/-! ### imagePut: it changes images alone -/

@[simp] theorem imagePut_pending (k : Nat) (v : Image) : (imagePut s k v).pending = s.pending := rfl
@[simp] theorem imagePut_tb (k : Nat) (v : Image) : (imagePut s k v).tb = s.tb := rfl
@[simp] theorem imagePut_sent (k : Nat) (v : Image) : (imagePut s k v).sent = s.sent := rfl
@[simp] theorem imagePut_regs (k : Nat) (v : Image) : (imagePut s k v).regs = s.regs := rfl
@[simp] theorem imagePut_staged (k : Nat) (v : Image) : (imagePut s k v).staged = s.staged := rfl
@[simp] theorem imagePut_octs (k : Nat) (v : Image) : (imagePut s k v).octs = s.octs := rfl
@[simp] theorem imagePut_stagedOcts (k : Nat) (v : Image) : (imagePut s k v).stagedOcts = s.stagedOcts := rfl
@[simp] theorem imagePut_pins (k : Nat) (v : Image) : (imagePut s k v).pins = s.pins := rfl
@[simp] theorem imagePut_start (k : Nat) (v : Image) : (imagePut s k v).start = s.start := rfl
@[simp] theorem imagePut_retained (k : Nat) (v : Image) : (imagePut s k v).retained = s.retained := rfl
@[simp] theorem imagePut_flash (k : Nat) (v : Image) : (imagePut s k v).flash = s.flash := rfl
@[simp] theorem imagePut_islands (k : Nat) (v : Image) : (imagePut s k v).islands = s.islands := rfl
@[simp] theorem imagePut_mem (k : Nat) (v : Image) : (imagePut s k v).mem = s.mem := rfl
@[simp] theorem imagePut_shells (k : Nat) (v : Image) : (imagePut s k v).shells = s.shells := rfl
@[simp] theorem imagePut_seats (k : Nat) (v : Image) : (imagePut s k v).seats = s.seats := rfl
@[simp] theorem imagePut_scrubSeats (k : Nat) (v : Image) : (imagePut s k v).scrubSeats = s.scrubSeats := rfl
@[simp] theorem imagePut_scrubChans (k : Nat) (v : Image) : (imagePut s k v).scrubChans = s.scrubChans := rfl
@[simp] theorem imagePut_retiredSeats (k : Nat) (v : Image) : (imagePut s k v).retiredSeats = s.retiredSeats := rfl
@[simp] theorem imagePut_chans (k : Nat) (v : Image) : (imagePut s k v).chans = s.chans := rfl
@[simp] theorem imagePut_cxlPorts (k : Nat) (v : Image) : (imagePut s k v).cxlPorts = s.cxlPorts := rfl
@[simp] theorem imagePut_cxlRanges (k : Nat) (v : Image) : (imagePut s k v).cxlRanges = s.cxlRanges := rfl
@[simp] theorem imagePut_cxlRun (k : Nat) (v : Image) : (imagePut s k v).cxlRun = s.cxlRun := rfl
@[simp] theorem imagePut_cxlScrub (k : Nat) (v : Image) : (imagePut s k v).cxlScrub = s.cxlScrub := rfl
@[simp] theorem imagePut_hostGen (k : Nat) (v : Image) : (imagePut s k v).hostGen = s.hostGen := rfl
@[simp] theorem imagePut_hostWidth (k : Nat) (v : Image) : (imagePut s k v).hostWidth = s.hostWidth := rfl
@[simp] theorem imagePut_ringDerate (k : Nat) (v : Image) : (imagePut s k v).ringDerate = s.ringDerate := rfl
@[simp] theorem imagePut_tbCapacity (k : Nat) (v : Image) : (imagePut s k v).tbCapacity = s.tbCapacity := rfl
@[simp] theorem imagePut_scaleHold (k : Nat) (v : Image) : (imagePut s k v).scaleHold = s.scaleHold := rfl
@[simp] theorem imagePut_pace (k : Nat) (v : Image) : (imagePut s k v).pace = s.pace := rfl
@[simp] theorem imagePut_slices (k : Nat) (v : Image) : (imagePut s k v).slices = s.slices := rfl
@[simp] theorem imagePut_sliceBad (k : Nat) (v : Image) : (imagePut s k v).sliceBad = s.sliceBad := rfl
@[simp] theorem imagePut_seqSlots (k : Nat) (v : Image) : (imagePut s k v).seqSlots = s.seqSlots := rfl
@[simp] theorem imagePut_atc (k : Nat) (v : Image) : (imagePut s k v).atc = s.atc := rfl
@[simp] theorem imagePut_rangeCaches (k : Nat) (v : Image) : (imagePut s k v).rangeCaches = s.rangeCaches := rfl
@[simp] theorem imagePut_red (k : Nat) (v : Image) : (imagePut s k v).red = s.red := rfl
@[simp] theorem imagePut_redAcks (k : Nat) (v : Image) : (imagePut s k v).redAcks = s.redAcks := rfl
@[simp] theorem imagePut_upstream (k : Nat) (v : Image) : (imagePut s k v).upstream = s.upstream := rfl
@[simp] theorem imagePut_refused (k : Nat) (v : Image) : (imagePut s k v).refused = s.refused := rfl
@[simp] theorem imagePut_late (k : Nat) (v : Image) : (imagePut s k v).late = s.late := rfl
@[simp] theorem imagePut_tbHold (k : Nat) (v : Image) : (imagePut s k v).tbHold = s.tbHold := rfl
@[simp] theorem imagePut_linkRate (k : Nat) (v : Image) : (imagePut s k v).linkRate = s.linkRate := rfl
@[simp] theorem imagePut_fns (k : Nat) (v : Image) : (imagePut s k v).fns = s.fns := rfl
@[simp] theorem imagePut_fnRegs (k : Nat) (v : Image) : (imagePut s k v).fnRegs = s.fnRegs := rfl
@[simp] theorem imagePut_numVfs (k : Nat) (v : Image) : (imagePut s k v).numVfs = s.numVfs := rfl
@[simp] theorem imagePut_ctxs (k : Nat) (v : Image) : (imagePut s k v).ctxs = s.ctxs := rfl
@[simp] theorem imagePut_nextCtxId (k : Nat) (v : Image) : (imagePut s k v).nextCtxId = s.nextCtxId := rfl
@[simp] theorem imagePut_freeIds (k : Nat) (v : Image) : (imagePut s k v).freeIds = s.freeIds := rfl
@[simp] theorem imagePut_swapping (k : Nat) (v : Image) : (imagePut s k v).swapping = s.swapping := rfl
@[simp] theorem imagePut_ucRecs (k : Nat) (v : Image) : (imagePut s k v).ucRecs = s.ucRecs := rfl
@[simp] theorem imagePut_dmwr (k : Nat) (v : Image) : (imagePut s k v).dmwr = s.dmwr := rfl
@[simp] theorem imagePut_advWaits (k : Nat) (v : Image) : (imagePut s k v).advWaits = s.advWaits := rfl
@[simp] theorem imagePut_advFar (k : Nat) (v : Image) : (imagePut s k v).advFar = s.advFar := rfl
@[simp] theorem imagePut_bhFwd (k : Nat) (v : Image) : (imagePut s k v).bhFwd = s.bhFwd := rfl
@[simp] theorem imagePut_sprints (k : Nat) (v : Image) : (imagePut s k v).sprints = s.sprints := rfl
@[simp] theorem imagePut_nextId (k : Nat) (v : Image) : (imagePut s k v).nextId = s.nextId := rfl
@[simp] theorem imagePut_errSeq (k : Nat) (v : Image) : (imagePut s k v).errSeq = s.errSeq := rfl
@[simp] theorem imagePut_errLog (k : Nat) (v : Image) : (imagePut s k v).errLog = s.errLog := rfl
@[simp] theorem imagePut_sessions (k : Nat) (v : Image) : (imagePut s k v).sessions = s.sessions := rfl
@[simp] theorem imagePut_endpoints (k : Nat) (v : Image) : (imagePut s k v).endpoints = s.endpoints := rfl
@[simp] theorem imagePut_nextSession (k : Nat) (v : Image) : (imagePut s k v).nextSession = s.nextSession := rfl
@[simp] theorem imagePut_freeSessions (k : Nat) (v : Image) : (imagePut s k v).freeSessions = s.freeSessions := rfl
@[simp] theorem imagePut_mbxs (k : Nat) (v : Image) : (imagePut s k v).mbxs = s.mbxs := rfl
@[simp] theorem imagePut_eids (k : Nat) (v : Image) : (imagePut s k v).eids = s.eids := rfl
@[simp] theorem imagePut_mctpIn (k : Nat) (v : Image) : (imagePut s k v).mctpIn = s.mctpIn := rfl
@[simp] theorem imagePut_papQueue (k : Nat) (v : Image) : (imagePut s k v).papQueue = s.papQueue := rfl
@[simp] theorem imagePut_mctpOffer (k : Nat) (v : Image) : (imagePut s k v).mctpOffer = s.mctpOffer := rfl
@[simp] theorem imagePut_mctpCount (k : Nat) (v : Image) : (imagePut s k v).mctpCount = s.mctpCount := rfl
@[simp] theorem imagePut_tbMctp (k : Nat) (v : Image) : (imagePut s k v).tbMctp = s.tbMctp := rfl
@[simp] theorem imagePut_wake (k : Nat) (v : Image) : (imagePut s k v).wake = s.wake := rfl
@[simp] theorem imagePut_ghPorts (k : Nat) (v : Image) : (imagePut s k v).ghPorts = s.ghPorts := rfl
@[simp] theorem imagePut_ghTxn (k : Nat) (v : Image) : (imagePut s k v).ghTxn = s.ghTxn := rfl
@[simp] theorem imagePut_ghTag (k : Nat) (v : Image) : (imagePut s k v).ghTag = s.ghTag := rfl
@[simp] theorem imagePut_ghWaiting (k : Nat) (v : Image) : (imagePut s k v).ghWaiting = s.ghWaiting := rfl
@[simp] theorem imagePut_ghMsgs (k : Nat) (v : Image) : (imagePut s k v).ghMsgs = s.ghMsgs := rfl
@[simp] theorem imagePut_ghKept (k : Nat) (v : Image) : (imagePut s k v).ghKept = s.ghKept := rfl
@[simp] theorem imagePut_ghLate (k : Nat) (v : Image) : (imagePut s k v).ghLate = s.ghLate := rfl
@[simp] theorem imagePut_shardEpoch (k : Nat) (v : Image) : (imagePut s k v).shardEpoch = s.shardEpoch := rfl
@[simp] theorem imagePut_nextLease (k : Nat) (v : Image) : (imagePut s k v).nextLease = s.nextLease := rfl
@[simp] theorem imagePut_borrowed (k : Nat) (v : Image) : (imagePut s k v).borrowed = s.borrowed := rfl
@[simp] theorem imagePut_lent (k : Nat) (v : Image) : (imagePut s k v).lent = s.lent := rfl
@[simp] theorem imagePut_lendLog (k : Nat) (v : Image) : (imagePut s k v).lendLog = s.lendLog := rfl
@[simp] theorem imagePut_lentEnding (k : Nat) (v : Image) : (imagePut s k v).lentEnding = s.lentEnding := rfl
@[simp] theorem imagePut_gchans (k : Nat) (v : Image) : (imagePut s k v).gchans = s.gchans := rfl
@[simp] theorem imagePut_bhHomes (k : Nat) (v : Image) : (imagePut s k v).bhHomes = s.bhHomes := rfl
@[simp] theorem imagePut_bhHeld (k : Nat) (v : Image) : (imagePut s k v).bhHeld = s.bhHeld := rfl
@[simp] theorem imagePut_bhApertures (k : Nat) (v : Image) : (imagePut s k v).bhApertures = s.bhApertures := rfl
@[simp] theorem imagePut_bhChannels (k : Nat) (v : Image) : (imagePut s k v).bhChannels = s.bhChannels := rfl
@[simp] theorem imagePut_bhRanges (k : Nat) (v : Image) : (imagePut s k v).bhRanges = s.bhRanges := rfl
@[simp] theorem imagePut_power (k : Nat) (v : Image) : (imagePut s k v).power = s.power := rfl
@[simp] theorem imagePut_fw (k : Nat) (v : Image) : (imagePut s k v).fw = s.fw := rfl
@[simp] theorem imagePut_freeCtr (k : Nat) (v : Image) : (imagePut s k v).freeCtr = s.freeCtr := rfl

+--

THE TASK »
If a line falls between the first line of the entries and the line containing "s.stagedOcts := rfl", or is one of those two, restate it word for word; leave all other lines out.

WRITTEN ANSWER »
/-! ### imagePut: it changes images alone -/

@[simp] theorem imagePut_pending (k : Nat) (v : Image) : (imagePut s k v).pending = s.pending := rfl
@[simp] theorem imagePut_tb (k : Nat) (v : Image) : (imagePut s k v).tb = s.tb := rfl
@[simp] theorem imagePut_sent (k : Nat) (v : Image) : (imagePut s k v).sent = s.sent := rfl
@[simp] theorem imagePut_regs (k : Nat) (v : Image) : (imagePut s k v).regs = s.regs := rfl
@[simp] theorem imagePut_staged (k : Nat) (v : Image) : (imagePut s k v).staged = s.staged := rfl
@[simp] theorem imagePut_octs (k : Nat) (v : Image) : (imagePut s k v).octs = s.octs := rfl
@[simp] theorem imagePut_stagedOcts (k : Nat) (v : Image) : (imagePut s k v).stagedOcts = s.stagedOcts := rfl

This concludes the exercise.